SIMON WILLIAMS looks at the final season under the Dutchman, who was replaced by his former assistant Jose Mourinho

Louis van Gaal arrived at Old Trafford at the start of the 2014/15 season, boasting an impressive CV having managed Ajax, Barcelona, Bayern Munich and the Dutch national side among others.

And after his first season at the helm, he achieved his target by returning United to the Champions League in his first attempt and the 2015/16 season looked bright with Van Gaal’s brief for his second season in charge simple — build on the previous season and launch an assault on the league title.

The summer transfer window had supporters feeling optimistic with a number of marquee signings arriving at the club, including the German international Bastian Schweinsteiger, Morgan Schneiderlin from Southampton, Italian international defender Matteo Darmian, Dutch international Memphis Depay, Argentinian keeper Romero and the £36 million acquisition of Anthony Martial from Monaco.

And things started well for the club who were top of the tree in September, despite the football not being great to watch.

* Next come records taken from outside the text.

-- ==== Sys2Proof/Machine/Page.lean ====
section
/-! DEFINITION. Pages and frames: invalidation (R318, R319), moving frames (R321, R325), demotion (R326), read-back
(R327), page-engine commands (R328, R329), forwarded accesses (R322, R323), and the end of a regeneration
(R330). -/

namespace Sys2Proof.Machine

/-! ## Invalidation (R319) -/

/-- Removes what a test on virtual stretches names in a context: translations, the L1 copies and the lines of
instruction caches held under them, and what walks have asked other chips for (R319, R334). An owned copy is written back
with its bytes, which memory holds already (R231). -/
def State.dropUnder (s : State) (asid : Nat) (hit : TlbEntry → Bool) (under : Nat → Bool) : State :=
  let code (c : Core) : Core :=
    let gone := (c.ivia.filter (fun x => decide (x.2.1 = asid) && under (x.2.2 * 64))).map (·.1)
    { c with icache := c.icache.filter (fun x => !gone.contains x.1), ivia := c.ivia.filter (fun x => !gone.contains x.1) }
  { s with
    tlb := SMap.mapV [] s.tlb (fun _ l => l.filter (fun e => !(decide (e.asid = asid) && hit e)))
    lines := SMap.mapV {} s.lines (fun _ x => { x with copies := x.copies.filter (fun c => !(decide (c.asid = asid) && under (c.va * 64))) })
    cores := SMap.mapV {} s.cores (fun _ c => code c)
    fab := { s.fab with fwd := s.fab.fwd.filter (fun x => !decide (x.owner = .walk ∧ x.asid = asid)) } }

/-- Removes the translations of a context that overlap a stretch of its space, and every line under them. -/
def State.invalidate (s : State) (asid va size : Nat) : State :=
  let hit (e : TlbEntry) : Bool := decide (e.page < va + size ∧ va < e.page + e.size)
  let gone := (s.tlb.flatMap (·.2)).filter (fun e => decide (e.asid = asid) && hit e)
  s.dropUnder asid hit (fun a => decide (va ≤ a ∧ a < va + size) || gone.any (fun e => decide (e.page ≤ a ∧ a < e.page + e.size)))

/-- Removes every translation of a context and every line under them. -/
def State.invalidateAll (s : State) (asid : Nat) : State := s.dropUnder asid (fun _ => true) (fun _ => true)

/-- Every core's instruction cache drops the lines of a frame (R330, R125). -/
def State.dropCode (s : State) (frame : Nat) : State :=
  { s with cores := SMap.mapV {} s.cores (fun _ c => { c with
      icache := SMap.clear c.icache (frame * 64) (frame * 64 + 64)
      ivia := c.ivia.filter (fun x => decide (x.1 / 64 ≠ frame)) }) }

/-! ## Frames (R320, R321) -/

/-- The location key of a frame's data where it lies here; no tier holds a LOCATION beyond its memory (R2, R3). -/
def frameKey (loc location : Nat) : Option Nat :=
  match loc with
  | 1 => if tierHolds 1 location then some (hbmKey (location * 4096)) else none
  | 2 => if tierHolds 2 location then some (lpddrKey (location * 4096)) else none
  | 3 => some (hostKey (location * 4096))
  | 4 => some (storageKey (location * 4096))
  | _ => none

/-- Line keys of a frame's data. -/
def State.frameLines (s : State) (f : Nat) : List Nat :=
  match frameKey (entryLoc (s.frame f)) (entryLocation (s.frame f)) with
  | some k => (List.range 64).map (fun i => k / 64 + i)
  | none => []

/-- PSN: whether a frame is poisoned (R320). -/
def State.framePsn (s : State) (f : Nat) : Bool := (s.frameLines f).any (fun k => (s.line k).poison)

/-- An indirection entry as it reads: PSN is computed from the lines (R320, R321). -/
def State.frameEntry (s : State) (f : Nat) : Word :=
  BitVec.ofNat 64 ((s.frame f).toNat % 2 ^ 58 + (if s.framePsn f then 2 ^ 58 else 0) + (s.frame f).toNat / 2 ^ 59 * 2 ^ 59)

/-- Errors in a frame's lines are found before it moves (R243). -/
def State.scanFrame (s : State) (f : Nat) : State :=
  (s.frameLines f).foldl (fun s k => s.detect (dispWho noAsid) (.pa (f * 4096 + k % 64 * 64)) k) s

/-- Whether a line of a frame is claimed or still to be read: it moves afterwards (R325). -/
def State.frameBusy (s : State) (f : Nat) : Bool := (List.range 64).any (fun i => s.claimed (f * 64 + i) || s.unread (f * 64 + i))

/-- Moves one line's bytes, timestamps and poison; an owned copy is recalled (R237, R325). -/
def State.moveLine (s : State) (k k' : Nat) : State :=
  let x := s.line k
  let s := s.putBytes (k' * 64) (s.lineBytes k)
  (s.setLine k' { x with copies := recalled x.copies }).setLine k {}

/-- Moves a frame's lines from where they lie here to a new location here (R325). -/
def State.moveLines (s : State) (f loc location : Nat) : State :=
  let e := s.frame f
  match frameKey (entryLoc e) (entryLocation e), frameKey loc location with
  | some a, some b => (List.range 64).foldl (fun s i => s.moveLine (a / 64 + i) (b / 64 + i)) s
  | _, _ => s

/-- The list a tier's free frames are kept in: another chip's stands beside this chip's four (R329). -/
def tierList (loc chip : Nat) : Nat := if loc = 5 then 4096 + chip else loc
/-- Free frames of a tier. -/
def State.freeFrames (s : State) (loc chip : Nat) : List Nat := SMap.get [] s.dsp.freeList (tierList loc chip)
def State.setFree (s : State) (loc chip : Nat) (l : List Nat) : State :=
  { s with dsp := { s.dsp with freeList := SMap.set [] s.dsp.freeList (tierList loc chip) l } }

/-- A frame's lines have moved: LOC and LOCATION, MIG and ACC zero, the old frame freed (R321). -/
def State.endMove (s : State) (f loc location : Nat) : State :=
  let e := s.frame f
  let old := entryLoc e
  let at_ := entryLocation e
  let s := if old = 5 then s.setFree 5 (at_ / 2 ^ 30) (s.freeFrames 5 (at_ / 2 ^ 30) ++ [at_ % 2 ^ 30]) else s.setFree old 0 (s.freeFrames old 0 ++ [at_])
  s.setFrame f (BitVec.ofNat 64 (loc * 2 ^ 61 + (if entryPin e then 2 ^ 59 else 0) + location * 2 ^ 12))

/-- A frame moves within the chip (R325). -/
def State.finishMove (s : State) (f loc location : Nat) : State := (s.moveLines f loc location).endMove f loc location

/-- The location field of a free frame. -/
def locationOf (loc chip x : Nat) : Nat := if loc = 5 then chip * 2 ^ 30 + x else x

However straight defeats to Bournemouth, Norwich and Stoke in December saw United’s season start to unravel both on and off the pitch.

Van Gaal’s brand of football was a far cry from the attacking style that United supporters had been accustomed to under Alex Ferguson and was heavily criticised by both fans and pundits — no ground in the top-flight had seen fewer goals scored than Old Trafford.

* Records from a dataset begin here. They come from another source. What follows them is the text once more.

/-- The values of operands: a leaf that is not materialized here is read for each of them (R282). -/
def State.operandValues (s : State) (tk : Nat) (w : Work) (os : List Nat) : List Tile × State :=
  match os with
  | [] => ([], s)
  | o :: r =>
    let x : Tile × State := match w.copy.get o with
      | some n =>
        (match n.self with
          | some leaf =>
            if n.op = opLeaf ∧ w.vals.any (fun x => decide (x.1 = o)) = false then s.readLeaf tk leaf
            else (n.tile (w.val o), s)
          | none => (n.tile (w.val o), s))
      | none => ({}, s)
    let y := State.operandValues x.2 tk w r
    (x.1 :: y.1, y.2)

/-- The index of a place's last reader in an order. -/
def lastReader (c : Copy) (order : List Nat) (k : Nat) : Nat :=
  (order.zip (List.range order.length)).foldl (fun b x => if (c.opnds x.1).contains k then x.2 else b) 0

/-! ## Ends of a force (R278, R280) -/

/-- Replaces the force at an index, or removes it. -/
def Manifest.putForce (m : Manifest) (i : Nat) (f : Option Force) : Manifest :=
  { m with forces := match f with
    | some f => m.forces.set i f
    | none => m.forces.eraseIdx i }

/-- The state of a node that is not computed. -/
def Node.base (n : Node) : NodeState :=
  if n.op = opLeaf then .captured else if 2 ≤ n.ncre then .shared else .built

/-- A node that a force materializes (R278): one that has got a further creator since the force was issued is shared again
(R264, DEDUCED log 31). -/
def Node.materialize (y : Node) (f : Force) (val : List Nat) (gran ngran : Nat) : Node :=
  { y with st := if f.serial < y.shareAt ∧ y.op ≠ opLeaf then .shared else .materialized
           val := val, gran := gran, ngran := ngran, refs := [], fcode := 0 }

/-- What becomes of the nodes of a computed copy (R278): kept ones are materialized with the copy's value. -/
def Manifest.settle (m : Manifest) (f : Force) (w : Work) : Manifest :=
  w.order.foldl (fun (m : Manifest) k =>
    match w.copy.get k with
    | none => m
    | some n =>
      if n.op = opMat then m
      else
        let x : List Nat × Nat × Nat := match m.ready n with
          | some x => (x.val, x.gran, x.ngran)
          | none => (w.val k, ((w.temps.find? (fun t => decide (t.1 = k))).map (·.2)).getD (0, 0))
        n.origs.foldl (fun (m : Manifest) o =>
          m.modNode o (fun y =>
            if y.holds then y
            else if m.keeps f o then y.materialize f x.1 x.2.1 x.2.2
            else if y.st = .evaluating then { y with st := y.base }
            else y)) m) m

/-- Nodes that the rewritten copy left out return to built (R264, R275). -/
def Manifest.leaveOut (m : Manifest) (w : Work) : Manifest :=
  w.set.foldl (fun (m : Manifest) k => m.modNode k (fun y =>
    if y.st = .evaluating then { y with st := if y.op = opLeaf then .captured else .built } else y)) m

/-- A fault in evaluation (R280): the force is suspended, the trap registers name the node's creator and the
force, and the trap is raised. Forces of trap mode that wait behind it go before it from now on (R271). -/
def State.forceFault (s : State) (tk i : Nat) (f : Force) (code : Nat) (origs : List Nat) (creator : Word) : State :=
  let m := s.mf tk
  let m := origs.foldl (fun m o => m.modNode o (fun y => if y.holds then y else { y with st := .faulted, fcode := code, gran := 0, ngran := 0 })) m
  let m := m.putForce i (some { f with suspended := true })
  let m := { m with forces := m.forces.map (fun (g : Force) => { g with ahead := g.ahead || (g.inTrap && !g.suspended) }) }
  let s := s.setMf tk { m with tcreat := low56 creator, tforcr := low56 f.faddr }
  raiseAsync s tk ⟨8, code, 0⟩ ⟨0, 8, code, (s.team tk).seq.pc, 0, 0, 0, 0, 0, []⟩

/-- A fault at a node of the copy. -/
def State.placeFault (s : State) (tk i : Nat) (f : Force) (code : Nat) (n : CopyNode) : State :=
  let creator := match (s.mf tk).node? n.attr with
    | some y => y.creator
    | none => 0
  s.forceFault tk i f code (if n.origs.isEmpty then [n.attr] else n.origs) creator

/-! ## One turn of the rewrite unit -/

/-- The RWU starts a force: its set is evaluating, and the copy is rewritten (R264, R272). -/
def State.startForce (s : State) (tk i : Nat) (f : Force) : State :=
  let m := s.mf tk
  let c := m.rewrite f (m.keeps f)
  let set := m.reach [f.root]
  let w : Work := { copy := c, set := set, order := c.post, pos := 0, vals := [], temps := [] }
  let m := set.foldl (fun (m : Manifest) k => m.modNode k (fun y =>
    if y.holds || y.lost then y else { y with st := .evaluating, fcode := 0 })) m
  s.setMf tk (m.putForce i (some { f with work := some w }))

/-- The space of a place, if a run is free (R277). -/
def State.spaceFor (s : State) (tk : Nat) (f : Force) (n : CopyNode) : Option Nat :=
  freeRun (f.snap.held &&& (s.team tk).heldMask) ((s.mf tk).busy f) (granules n)

/-- The force goes on to its next place: the space of operands whose last reader has run is free (R277), and their values are
gone. -/
def Work.pass (w : Work) (m : Manifest) (f : Force) (n : CopyNode) : Work :=
  let keep (k : Nat) : Bool := match w.copy.get k with
    | some x => m.keepsPlace f x
    | none => false
  let gone := (w.temps.map (·.1)).filter (fun k => n.opnds.contains k && decide (lastReader w.copy w.order k = w.pos) && !keep k)
  { w with
    pos := w.pos + 1
    vals := w.vals.filter (fun x => !gone.contains x.1)
    temps := w.temps.filter (fun t => !gone.contains t.1) }

/-- Computes a node of the copy that has its space: value, flags and records (R276, R281). -/
def State.computePlace (s : State) (tk i : Nat) (f : Force) (w : Work) (k : Nat) (n : CopyNode) : State :=
  let x : (Tile × Flags) × State :=
    if n.op = opLeaf then
      (match n.self with
        | some leaf =>
          let y := s.readLeaf tk leaf
          ((y.1, 0), y.2)
        | none => (({}, 0), s))
    else
      let y := s.operandValues tk w n.opnds
      (computeNode n y.1, y.2)
  let s := x.2
  let m := (n.attr :: n.also).foldl (fun m a => m.modNode a (fun y => { y with flags := y.flags ||| x.1.2 })) (s.mf tk)
  let m := match m.node? n.attr with
    | some y => m.record y.creator x.1.2 f.faddr
    | none => m
  s.setMf tk (m.putForce i (some { f with work := some ({ w with vals := (k, x.1.1.val) :: w.vals }.pass m f n) }))

/-- The next place of a force under way: one that is computed or no longer needed is passed over, a materialized one gives its
value, a lost one is a fault, and the others are given space and computed (R276, R277, R280). -/
def State.stepPlace (s : State) (tk i : Nat) (f : Force) (w : Work) (k : Nat) (n : CopyNode) : State :=
  let m := s.mf tk
  let next (w : Work) : State := s.setMf tk (m.putForce i (some { f with work := some (w.pass m f n) }))
  if w.vals.any (fun x => decide (x.1 = k)) || !(w.needed m f).contains k then next w
  else
    match m.ready n with
    | some x => next { w with vals := (k, x.val) :: w.vals }
    | none =>
      if n.op = opLost ∨ n.op = opMat then s.placeFault tk i f 3 n
      else if n.op = opLeaf ∧ m.keepsPlace f n = false then next w
      else
        match s.spaceFor tk f n with
        | none => s.placeFault tk i f 1 n
        | some g => s.computePlace tk i f { w with temps := (k, g, granules n) :: w.temps } k n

And despite the Reds taking points off every team above them in the table at some point during the season — with the exception of champions Leicester City — they dropped points against the sides in the bottom half of the league.

There was also unrest following a disappointing Champions League campaign.

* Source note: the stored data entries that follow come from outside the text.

-- ==== Sys2Proof/Machine/Tile.lean ====
section
/-! DEFINITION. The tile instructions (R259, R266, R284 to R301): their checks in the order of R287, room for a node,
insertion and sharing, forces, and the accumulator banks. -/

namespace Sys2Proof.Machine

/-! ## Fields and operands -/

/-- A tile field in a LOOP body (R92): the step lies in the step word at `pos`. -/
def tileField (q : Sequencer) (pos f : Nat) : Nat :=
  match q.curLoop with
  | none => f
  | some l => (f + l.pass.toNat * (l.step.toNat / 2 ^ pos % 16)) % 16

/-- The fields td, ta, tb and tc as they read now. -/
def tileD (q : Sequencer) (f : BitVec 4) : Nat := tileField q 0 f.toNat
def tileA (q : Sequencer) (f : BitVec 4) : Nat := tileField q 4 f.toNat
def tileB (q : Sequencer) (f : BitVec 4) : Nat := tileField q 8 f.toNat
def tileC (q : Sequencer) (f : BitVec 4) : Nat := tileField q 32 f.toNat

/-- Runs a tile instruction: it takes its number. -/
def onTile (s : State) (f : Nat → Sequencer → State → Out) : Out :=
  onSeq s (fun tk q s => f tk q (s.setMf tk (s.mf tk).tick))

/-- The node that a tile register names, with its creation number. -/
def Manifest.operand (m : Manifest) (r : Nat) : Option (Nat × Node) :=
  match m.named r with
  | none => none
  | some k => (m.node? k).map (fun n => (k, n))

/-- Runs f on the node of a register, or faults with code 0x05 where it names none (R286). -/
def withOperand (s : State) (tk r : Nat) (f : Nat → Node → Out) : Out :=
  match (s.mf tk).operand r with
  | some (k, n) => f k n
  | none => tileTrapAt s tk 5

/-- Whether a node has a value format of code c that is no pair and no block partials. -/
def Node.plain (n : Node) (c : Nat) : Bool := decide (n.vfmt = c ∧ n.vkind = 0)

/-! ## Shapes and descriptors (R284) -/

def shapeRows (w : Nat) : Nat := w % 2 ^ 9
def shapeCols (w : Nat) : Nat := w / 2 ^ 9 % 2 ^ 9
def shapeStride (w : Nat) : Nat := w / 2 ^ 32 % 2 ^ 16

/-- Whether R and C are those of a tile (R285). -/
def sizeOk (r c : Nat) : Bool := decide (1 ≤ r ∧ r ≤ 256 ∧ 1 ≤ c ∧ c ≤ 256 ∧ (r ≤ 64 ∨ c ≤ 64))
/-- Whether a stride is 0, or a multiple of 8 no smaller than the row bytes. -/
def strideOk (st rb : Nat) : Bool := decide (st = 0 ∨ (st % 8 = 0 ∧ rb ≤ st))

/-- Whether a shape word is well formed for a format; a constant's has no stride (R284, R286). -/
def shapeOk (fmt : Nat) (constant : Bool) (w : Nat) : Bool :=
  decide (w / 2 ^ 48 = 0 ∧ w / 2 ^ 18 % 2 ^ 14 = 0) && sizeOk (shapeRows w) (shapeCols w) &&
    (if constant then decide (shapeStride w = 0) else strideOk (shapeStride w) (rowBytes fmt (shapeCols w) false))

/-- Whether a descriptor is well formed for a target format, its stride's lower bound aside (R284, R286). -/
def descOk (fmt : Nat) (d : Word) : Bool :=
  decide (d.toNat / 2 ^ 51 % 2 ^ 5 = 0 ∧ d.toNat % 2 ^ 32 = 0 ∧ descStride d % 8 = 0 ∧ (descQsc d = 0 ∨ fmt = 0x12))

/-! ## Regions (R289, R297) -/

/-- The places of a row of n bytes, in banks of the team t: the first address that breaches, else its runs. -/
def State.regionRow (s : State) (tk t : Nat) (cs : List (Nat × Nat)) : Except Nat (List (Loc × Nat)) :=
  match cs with
  | [] => .ok []
  | c :: r =>
    match s.checkWindow tk .load true c.1 c.2 c.2 with
    | .ok (.spad u b o) n =>
      if u = t then
        match State.regionRow s tk t r with
        | .ok rs => .ok ((.spad u b o, n) :: rs)
        | .error a => .error a
      else .error c.1
    | _ => .error c.1

/-- The rows of a region from row r on: each row's address with its runs. -/
def State.regionRows (s : State) (tk t base stride rb : Nat) (rows r : Nat) : Except Nat (List (Nat × List (Loc × Nat))) :=
  match rows with
  | 0 => .ok []
  | k + 1 =>
    let va := base + r * stride
    match s.regionRow tk t (cutPages (rb / 4096 + 2) va rb) with
    | .error a => .error a
    | .ok rs =>
      match State.regionRows s tk t base stride rb k (r + 1) with
      | .error a => .error a
      | .ok x => .ok ((va, rs) :: x)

United had been drawn into Group B with Dutch champions PSV Eindhoven along with the runners-up from Russia and Germany, CSKA Moscow and VfL Wolfsburg.

However a poor run of results saw the three-time winners of the competition eliminated at the group stage having finished third behind Wolfsburg and PSV.

And the side’s failure in Europe continued when they were beaten in the first leg of their Europa League tie against Danish Champions FC Midtjylland.

Despite the defeat, United went on to win the tie 6-3 on aggregate after victory in the return fixture at Old Trafford.

The round of 16 saw United drawn against arch rivals Liverpool as the sides met in Europe for the first time in their history. But further misery saw Van Gaal’s side exit the tournament, losing 3–1 on aggregate.

There was mixed success in the domestic cup competitions. Defeat to then Championship side Middlesbrough saw United dumped out of the League Cup at the fourth round stage.

However, victory over Crystal Palace in the FA Cup Final at Wembley saw United lift the cup for the 12th time in the club’s history and secure their first piece of silverware for three years.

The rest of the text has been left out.